Work request
Below are some records. Print exactly the lines between the one holding "oldest r with" and the one holding "if isProxyOp t.1.pkt.op then some t", inclusive, and nothing else.

Dataset
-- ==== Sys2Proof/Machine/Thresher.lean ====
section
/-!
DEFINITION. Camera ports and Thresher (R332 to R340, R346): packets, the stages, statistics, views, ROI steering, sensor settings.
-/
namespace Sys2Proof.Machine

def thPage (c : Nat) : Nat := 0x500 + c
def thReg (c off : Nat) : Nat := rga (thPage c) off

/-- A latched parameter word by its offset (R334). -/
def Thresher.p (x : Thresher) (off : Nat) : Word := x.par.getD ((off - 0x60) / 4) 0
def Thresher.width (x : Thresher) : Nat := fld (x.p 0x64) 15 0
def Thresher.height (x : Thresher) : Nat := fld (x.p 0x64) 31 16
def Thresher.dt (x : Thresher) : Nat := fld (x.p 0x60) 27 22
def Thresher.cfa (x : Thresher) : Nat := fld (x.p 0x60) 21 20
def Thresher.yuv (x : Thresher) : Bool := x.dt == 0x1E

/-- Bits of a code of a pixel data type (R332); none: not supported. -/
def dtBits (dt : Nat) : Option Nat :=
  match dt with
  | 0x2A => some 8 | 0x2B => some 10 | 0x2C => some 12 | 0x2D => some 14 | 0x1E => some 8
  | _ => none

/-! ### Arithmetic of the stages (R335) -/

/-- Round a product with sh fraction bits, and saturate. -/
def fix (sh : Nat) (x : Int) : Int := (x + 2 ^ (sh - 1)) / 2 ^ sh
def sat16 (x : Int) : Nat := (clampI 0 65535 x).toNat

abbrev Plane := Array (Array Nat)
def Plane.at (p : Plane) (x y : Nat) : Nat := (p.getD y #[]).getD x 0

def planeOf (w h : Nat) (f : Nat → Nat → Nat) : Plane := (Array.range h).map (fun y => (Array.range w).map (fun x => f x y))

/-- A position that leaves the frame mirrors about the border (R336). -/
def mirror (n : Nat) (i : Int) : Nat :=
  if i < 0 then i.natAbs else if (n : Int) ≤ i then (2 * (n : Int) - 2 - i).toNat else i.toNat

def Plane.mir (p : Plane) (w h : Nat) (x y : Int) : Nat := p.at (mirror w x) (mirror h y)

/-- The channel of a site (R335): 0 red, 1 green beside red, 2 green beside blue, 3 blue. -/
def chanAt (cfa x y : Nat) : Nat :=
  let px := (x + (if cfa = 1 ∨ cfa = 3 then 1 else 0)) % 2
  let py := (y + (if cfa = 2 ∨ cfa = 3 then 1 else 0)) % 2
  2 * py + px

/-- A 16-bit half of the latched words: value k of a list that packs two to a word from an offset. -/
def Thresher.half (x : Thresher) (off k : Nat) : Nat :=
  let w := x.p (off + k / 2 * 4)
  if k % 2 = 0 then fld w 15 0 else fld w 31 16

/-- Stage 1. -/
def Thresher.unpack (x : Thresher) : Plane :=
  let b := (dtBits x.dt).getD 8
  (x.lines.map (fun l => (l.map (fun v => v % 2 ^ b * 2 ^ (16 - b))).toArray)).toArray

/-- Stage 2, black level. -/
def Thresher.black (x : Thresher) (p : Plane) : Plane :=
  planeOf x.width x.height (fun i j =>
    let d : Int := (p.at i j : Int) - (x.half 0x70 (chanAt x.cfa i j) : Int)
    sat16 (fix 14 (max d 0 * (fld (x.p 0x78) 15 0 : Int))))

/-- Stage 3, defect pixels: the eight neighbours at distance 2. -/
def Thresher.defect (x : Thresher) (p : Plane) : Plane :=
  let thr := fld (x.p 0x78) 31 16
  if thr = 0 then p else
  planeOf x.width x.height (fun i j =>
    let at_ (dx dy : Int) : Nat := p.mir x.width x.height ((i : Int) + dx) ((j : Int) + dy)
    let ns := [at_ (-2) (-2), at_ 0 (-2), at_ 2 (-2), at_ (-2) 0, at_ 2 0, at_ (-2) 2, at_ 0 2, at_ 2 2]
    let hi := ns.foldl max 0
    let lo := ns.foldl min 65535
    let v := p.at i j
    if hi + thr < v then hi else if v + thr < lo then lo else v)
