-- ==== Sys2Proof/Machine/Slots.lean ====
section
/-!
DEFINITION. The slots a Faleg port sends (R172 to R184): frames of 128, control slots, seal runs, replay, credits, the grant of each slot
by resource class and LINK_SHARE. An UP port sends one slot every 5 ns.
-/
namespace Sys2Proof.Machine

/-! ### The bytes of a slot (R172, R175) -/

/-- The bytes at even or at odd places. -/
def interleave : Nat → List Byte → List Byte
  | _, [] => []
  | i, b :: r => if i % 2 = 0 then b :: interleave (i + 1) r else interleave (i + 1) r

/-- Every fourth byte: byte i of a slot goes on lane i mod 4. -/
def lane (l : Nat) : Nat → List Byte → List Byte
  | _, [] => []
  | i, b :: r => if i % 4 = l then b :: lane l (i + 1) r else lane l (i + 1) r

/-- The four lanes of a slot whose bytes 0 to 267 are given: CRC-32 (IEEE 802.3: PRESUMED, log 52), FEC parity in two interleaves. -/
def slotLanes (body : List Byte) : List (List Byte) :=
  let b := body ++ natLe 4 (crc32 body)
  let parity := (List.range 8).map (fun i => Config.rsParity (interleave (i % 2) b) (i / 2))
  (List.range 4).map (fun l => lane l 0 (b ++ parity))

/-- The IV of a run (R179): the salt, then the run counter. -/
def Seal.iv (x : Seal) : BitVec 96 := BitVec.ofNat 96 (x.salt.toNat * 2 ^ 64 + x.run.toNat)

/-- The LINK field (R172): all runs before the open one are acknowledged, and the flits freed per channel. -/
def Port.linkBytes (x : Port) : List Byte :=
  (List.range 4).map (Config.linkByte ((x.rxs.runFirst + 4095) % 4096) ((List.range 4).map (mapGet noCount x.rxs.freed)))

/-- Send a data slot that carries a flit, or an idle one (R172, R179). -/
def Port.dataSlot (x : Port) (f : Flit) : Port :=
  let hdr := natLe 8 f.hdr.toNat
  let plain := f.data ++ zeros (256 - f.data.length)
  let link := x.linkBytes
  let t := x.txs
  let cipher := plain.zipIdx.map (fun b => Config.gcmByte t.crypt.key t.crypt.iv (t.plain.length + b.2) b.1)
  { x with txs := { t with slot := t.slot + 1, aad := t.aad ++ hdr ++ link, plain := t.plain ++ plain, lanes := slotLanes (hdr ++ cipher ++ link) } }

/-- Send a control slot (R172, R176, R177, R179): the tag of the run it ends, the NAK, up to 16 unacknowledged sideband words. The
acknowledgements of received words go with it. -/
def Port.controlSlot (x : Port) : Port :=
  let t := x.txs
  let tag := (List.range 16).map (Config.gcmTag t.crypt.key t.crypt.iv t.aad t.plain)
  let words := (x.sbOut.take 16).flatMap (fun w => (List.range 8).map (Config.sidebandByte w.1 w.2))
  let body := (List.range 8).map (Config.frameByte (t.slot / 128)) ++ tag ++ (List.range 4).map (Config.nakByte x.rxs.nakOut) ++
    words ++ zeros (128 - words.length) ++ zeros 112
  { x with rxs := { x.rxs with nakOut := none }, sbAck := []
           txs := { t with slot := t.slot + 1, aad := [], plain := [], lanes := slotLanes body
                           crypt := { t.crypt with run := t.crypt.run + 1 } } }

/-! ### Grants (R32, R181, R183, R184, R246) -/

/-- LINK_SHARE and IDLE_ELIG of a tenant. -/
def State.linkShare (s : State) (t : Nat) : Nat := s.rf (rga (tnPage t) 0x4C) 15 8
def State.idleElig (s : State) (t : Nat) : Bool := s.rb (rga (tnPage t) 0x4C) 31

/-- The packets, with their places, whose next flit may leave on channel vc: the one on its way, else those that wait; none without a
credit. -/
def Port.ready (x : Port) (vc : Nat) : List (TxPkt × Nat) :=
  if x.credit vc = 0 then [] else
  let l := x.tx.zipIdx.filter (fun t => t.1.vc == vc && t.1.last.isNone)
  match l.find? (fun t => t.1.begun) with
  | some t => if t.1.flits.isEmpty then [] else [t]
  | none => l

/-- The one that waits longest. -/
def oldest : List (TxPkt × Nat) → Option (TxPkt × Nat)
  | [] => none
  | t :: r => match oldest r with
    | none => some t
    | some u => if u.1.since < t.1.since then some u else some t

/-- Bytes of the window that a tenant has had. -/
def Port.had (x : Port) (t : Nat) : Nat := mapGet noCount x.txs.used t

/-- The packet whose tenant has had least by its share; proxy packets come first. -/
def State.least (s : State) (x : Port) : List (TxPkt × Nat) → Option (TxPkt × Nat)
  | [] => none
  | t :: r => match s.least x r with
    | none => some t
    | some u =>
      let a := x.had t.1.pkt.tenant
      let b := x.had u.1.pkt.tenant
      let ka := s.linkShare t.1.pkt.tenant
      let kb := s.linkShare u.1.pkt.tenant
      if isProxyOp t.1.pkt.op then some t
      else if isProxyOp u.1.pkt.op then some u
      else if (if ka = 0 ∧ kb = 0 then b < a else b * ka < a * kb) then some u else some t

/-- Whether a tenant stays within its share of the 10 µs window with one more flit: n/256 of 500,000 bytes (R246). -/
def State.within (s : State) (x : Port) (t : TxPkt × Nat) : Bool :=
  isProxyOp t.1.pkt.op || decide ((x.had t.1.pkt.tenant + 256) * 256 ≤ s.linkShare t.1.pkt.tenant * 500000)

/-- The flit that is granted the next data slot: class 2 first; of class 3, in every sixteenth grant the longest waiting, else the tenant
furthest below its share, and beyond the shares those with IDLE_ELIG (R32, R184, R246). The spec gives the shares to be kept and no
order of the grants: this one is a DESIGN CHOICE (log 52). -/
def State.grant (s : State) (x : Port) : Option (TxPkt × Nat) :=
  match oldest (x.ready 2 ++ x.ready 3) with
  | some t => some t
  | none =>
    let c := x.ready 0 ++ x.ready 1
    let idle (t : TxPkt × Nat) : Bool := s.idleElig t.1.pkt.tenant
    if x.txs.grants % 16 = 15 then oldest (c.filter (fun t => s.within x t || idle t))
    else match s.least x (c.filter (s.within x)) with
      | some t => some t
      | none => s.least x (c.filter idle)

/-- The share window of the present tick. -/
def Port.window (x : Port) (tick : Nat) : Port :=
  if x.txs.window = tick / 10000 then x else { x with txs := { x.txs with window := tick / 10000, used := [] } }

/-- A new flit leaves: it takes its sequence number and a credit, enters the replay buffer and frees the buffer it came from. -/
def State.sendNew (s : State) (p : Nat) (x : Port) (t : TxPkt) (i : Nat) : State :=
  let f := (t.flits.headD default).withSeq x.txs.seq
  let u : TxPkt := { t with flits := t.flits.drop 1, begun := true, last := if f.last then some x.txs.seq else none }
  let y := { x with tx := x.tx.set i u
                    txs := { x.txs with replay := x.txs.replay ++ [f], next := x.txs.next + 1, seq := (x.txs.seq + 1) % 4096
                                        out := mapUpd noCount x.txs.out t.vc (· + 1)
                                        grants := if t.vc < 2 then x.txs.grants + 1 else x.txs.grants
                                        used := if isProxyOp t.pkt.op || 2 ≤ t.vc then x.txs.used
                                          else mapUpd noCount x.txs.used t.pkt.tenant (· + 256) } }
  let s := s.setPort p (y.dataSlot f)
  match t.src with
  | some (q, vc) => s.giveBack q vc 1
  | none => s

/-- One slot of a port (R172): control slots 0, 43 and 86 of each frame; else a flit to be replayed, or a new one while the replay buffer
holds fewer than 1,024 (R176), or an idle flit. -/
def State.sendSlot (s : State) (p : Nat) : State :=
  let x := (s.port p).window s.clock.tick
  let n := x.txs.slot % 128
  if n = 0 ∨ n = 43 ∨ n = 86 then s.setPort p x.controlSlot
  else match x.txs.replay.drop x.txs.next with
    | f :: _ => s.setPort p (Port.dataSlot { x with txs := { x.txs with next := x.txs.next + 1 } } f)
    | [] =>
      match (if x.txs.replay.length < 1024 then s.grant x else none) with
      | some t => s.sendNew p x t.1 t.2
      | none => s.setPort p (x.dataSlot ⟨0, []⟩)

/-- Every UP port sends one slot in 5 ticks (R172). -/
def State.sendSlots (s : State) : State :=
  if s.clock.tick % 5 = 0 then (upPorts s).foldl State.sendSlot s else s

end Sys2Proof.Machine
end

Solution for this task
  | t :: r => match oldest r with
    | none => some t
    | some u => if u.1.since < t.1.since then some u else some t

/-- Bytes of the window that a tenant has had. -/
def Port.had (x : Port) (t : Nat) : Nat := mapGet noCount x.txs.used t

/-- The packet whose tenant has had least by its share; proxy packets come first. -/
def State.least (s : State) (x : Port) : List (TxPkt × Nat) → Option (TxPkt × Nat)
  | [] => none
  | t :: r => match s.least x r with
    | none => some t
    | some u =>
      let a := x.had t.1.pkt.tenant
      let b := x.had u.1.pkt.tenant
      let ka := s.linkShare t.1.pkt.tenant
      let kb := s.linkShare u.1.pkt.tenant
      if isProxyOp t.1.pkt.op then some t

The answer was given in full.